Anti Scraping Methods. Multiple levels of anti-scraping, with rate-limiting being the easiest to implement by webmasters (hence my jitter suggestion below). Then it's fingerprinting, which has levels of its own (my suggestion for browser identification rotation).

In the same manner of rotating headers and proxies, maybe a rotating rate limit is also an excellent idea, if it only had 0.001 sec difference. Some websites only use the request rate for (temporary) blocking.

This is interesting as I have never heard of this before. I think a more generic approach for this would be adding "jitter" to the request delay.

You read my mind.

philippta commented 7 months ago

A number of improvements have been created as individual tickets.

dynabler commented 6 months ago

One method won't work on its own.

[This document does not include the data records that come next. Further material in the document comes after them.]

/-- The state that a command leads to. -/
def did (i : Instr) (s : State) : State := (nextState? (exec i s)).getD s

/-- A state with everything off its reset value (the first row of table 2.8). -/
def busy : State :=
  { after 5 .accessor [] with
    histA := 0xC0, histB := 0x80, histC := 0xFF, nextEligibleTime := 0x12345678
    pendingIncrement := 0xFF, pendingClick := true, rIncrement := 0b11, rSampled := true, advCount := 9 }

/-! ### Decoding: the words of the opcode map (30_encoding.md R58, R59) -/

theorem test_decode_nop_00 : decode (BitVec.ofNat 2 0) = .ok .nop := by decide
theorem test_decode_read_01 : decode (BitVec.ofNat 2 1) = .ok .read := by decide
theorem test_decode_flush_10 : decode (BitVec.ofNat 2 2) = .ok .flush := by decide
theorem test_decode_reserved_11 : decode (BitVec.ofNat 2 3) = .error .reservedOpcode := by decide
theorem test_decodeTableWord :
    decodeTableWord 8 0 = some .nop ∧ decodeTableWord 8 1 = some .read ∧
    decodeTableWord 8 2 = some .flush ∧ decodeTableWord 8 3 = none := by decide
theorem test_decodeWord_rejects_wide_word : decodeWord 0b101 = .error .notTwoBits := by decide

/-! ### Well-formedness: the legal range of INTERVAL (10_state.md R32); a command has nothing to check -/

theorem test_interval_at_the_bound_is_ill_formed : Config.intervalInRange 0x80000000 = false := by decide
theorem test_largest_interval_is_well_formed : Config.intervalInRange 0x7FFFFFFF = true := by decide
theorem test_illegal_interval_refused :
    step (after 0x80000000 .accessor [nopIn]) = .refused .illegalInterval := by rfl
theorem test_every_command_is_well_formed : ∀ i : Instr, i.wellFormed = true := by
  intro i
  cases i <;> rfl

/-! ### The functions, on rows of Part 2 of 95_test_vectors.md -/

/-- Table 2.1. -/
theorem test_shift_vectors :
    shift 0x01 true = 0x80 ∧ shift 0x02 true = 0x81 ∧ shift 0x7F true = 0xBF ∧ shift 0xFF false = 0x7F ∧
    shift 0xAA true = 0xD5 ∧ shift 0x55 false = 0x2A := by decide

/-- Table 2.2. -/
theorem test_raised_level_vectors :
    (raised 0x80 = true ∧ level 0x80 = true) ∧ (raised 0x81 = false ∧ level 0x81 = true) ∧
    (raised 0x7F = false ∧ level 0x7F = false) ∧ (raised 0x01 = false ∧ level 0x01 = false) := by decide

/-- Table 2.3. -/
theorem test_qdec_vectors :
    qdec 0x80 0x0F = .plusOne ∧ qdec 0x80 0x10 = .zero ∧ qdec 0x80 0x80 = .zero ∧ qdec 0x0F 0x80 = .minusOne ∧
    qdec 0x10 0x80 = .zero ∧ qdec 0x81 0x00 = .zero ∧ qdec 0x7F 0x00 = .zero := by decide

/-- Table 2.4. -/
theorem test_eligible_vectors :
    eligible 0 1 = false ∧ eligible 1 1 = true ∧ eligible 0x7FFFFFFF 0 = true ∧ eligible 0x80000000 0 = false ∧
    eligible 5 0xFFFFFFF0 = true ∧ eligible 0xFFFFFFF0 5 = false ∧ eligible 0 0x80000000 = false := by decide

/-- Table 2.6, the row (0x01, 0x1F, 0x00) with pins (1, 0, 0). -/
theorem test_decodeCall_vector :
    let s := { State.reset with histA := 0x01, histB := 0x1F, port := readIn 0 true false false }
    (decodeCall s).1 = (.plusOne, false) ∧ (decodeCall s).2.histA = 0x80 ∧ (decodeCall s).2.histB = 0x0F := by
  decide

/-- Table 2.5, the wrapping row: 0xFFFFFFF0 + 32 is 0x10. -/
theorem test_timedDecode_wraps :
    let s := { State.resetOf 32 .accessor with
      nextEligibleTime := 0x8000001F, port := readIn 0xFFFFFFF0 false false false }
    (timedDecode s).1 = ⟨.zero, false, true⟩ ∧ (timedDecode s).2.nextEligibleTime = 0x10 := by decide

/-- The document's latch property S5 and program P2, at the latch alone. -/
theorem test_latch_first_non_zero_wins :
    [Inc3.zero, .plusOne, .zero, .minusOne, .zero].foldl latchIncrement 0 = 0x01 ∧
    latchIncrement (clearLatch busy).pendingIncrement .minusOne = 0xFF := by decide

/-! ### One step of each command, and reset (tables 2.7, 2.8; programs P1, P5) -/

/-- P1, second line: an accepted READ. -/
theorem test_read_accepted :
    let t := nxt (after 1 .accessor [readIn 0 true false false])
    elements t = (0x80, 0x00, 0x00, 1, 0x01, false) ∧ response t = (0b01, false, true) := by decide

/-- P5, fifth line under both values: a gated READ after a FLUSH, the click history still at 0x80. -/
theorem test_read_gated_both_values :
    let s := fun g => { after 10 g [readIn 5 false false true] with histC := 0x80, nextEligibleTime := 10 }
    (nxt (s .accessor)).pendingClick = true ∧ response (nxt (s .accessor)) = (0, true, false) ∧
    (nxt (s .alwaysFalse)).pendingClick = false ∧ response (nxt (s .alwaysFalse)) = (0, false, false) := by decide

/-- Table 2.7: FLUSH leaves histories and time. -/
theorem test_flush :
    let t := did .flush busy
    elements t = (0xC0, 0x80, 0xFF, 0x12345678, 0, false) ∧ response t = (0, false, false) := by decide

/-- Table 2.7: NOP. -/
theorem test_nop :
    elements (did .nop busy) = elements busy ∧ response (did .nop busy) = (0, false, false) := by decide

/-- Table 2.8: reset under the reserved word. -/
theorem test_reset_ignores_reserved_word :
    elements (nxt { busy with script := [resetIn] }) = (0x00, 0x00, 0x00, 0x00000000, 0, false) := by decide

/-- Table 2.8: the reserved word without reset. -/
theorem test_reserved_word_refused : step (after 1 .accessor [reservedIn]) = .refused .reservedCommand := by rfl

/-- Log 10: the placed word is what the next step runs. -/
theorem test_withFetchWord_runs_read :
    (nxt (State.reset.withFetchWord 8 1)).rSampled = true ∧ (nxt (State.reset.withFetchWord 8 2)).rSampled = false :=
  by decide

/-! ### Witnesses: for each statement with hypotheses, a state and operands that meet them all -/

theorem witness_EncodedCommandIsDecodedAndRun :
    Instr.flush.wellFormed = true ∧ 2 ≤ 2 ∧ (after 0x7FFFFFFF .accessor []).interval.toNat < 2 ^ 31 := by decide

theorem witness_StepRunsTheDecodedCommand :
    let s := after 0x7FFFFFFF .accessor [flushIn, nopIn]
    s.interval.toNat < 2 ^ 31 ∧ s.script = flushIn :: [nopIn] ∧ flushIn.rst = false ∧ decode flushIn.cmd = .ok .flush := by
  decide

theorem witness_ReservedCommandIsRefused :
    let s := after 1 .accessor [reservedIn]
    s.interval.toNat < 2 ^ 31 ∧ s.script = reservedIn :: [] ∧ reservedIn.rst = false ∧ reservedIn.cmd = 0b11#2 := by
  decide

It's usually a combination of multiple anti-scraping methods. I haven't seen any that uses AI, but I'm sure it's out there. All can be defeated with proxies.

I finally found 2 that use AI, Google Captcha and a far more sophisticated one hcaptcha.

Here is also a list of all the captcha's available:

Normal CAPTCHAs take about 2 sec to kick in, which also means it's mostly used for forms and logins. It's not used often for website visits, because of how disruptive it is for user experience. Anything with CAPTCHA in the name (except hCAPTCHA) takes about 28 seconds to kick in and hCAPTCHA & others takes about 18 seconds to kick in.

Twitter, Facebook, Amazon etc. can have their own custom captcha or scraper detection, considering the vast amount of resources they have available. Facebook takes 8 hours to kick in, with a 3-day ban?

On a side note, I have come across a website that used ReCaptcha and hCAPTCHA at the same time. It kicked in just shy of 3 min. I guess the moral of the story is, slow down scraping? In that case, flyscrape is still not slow enough! ;-)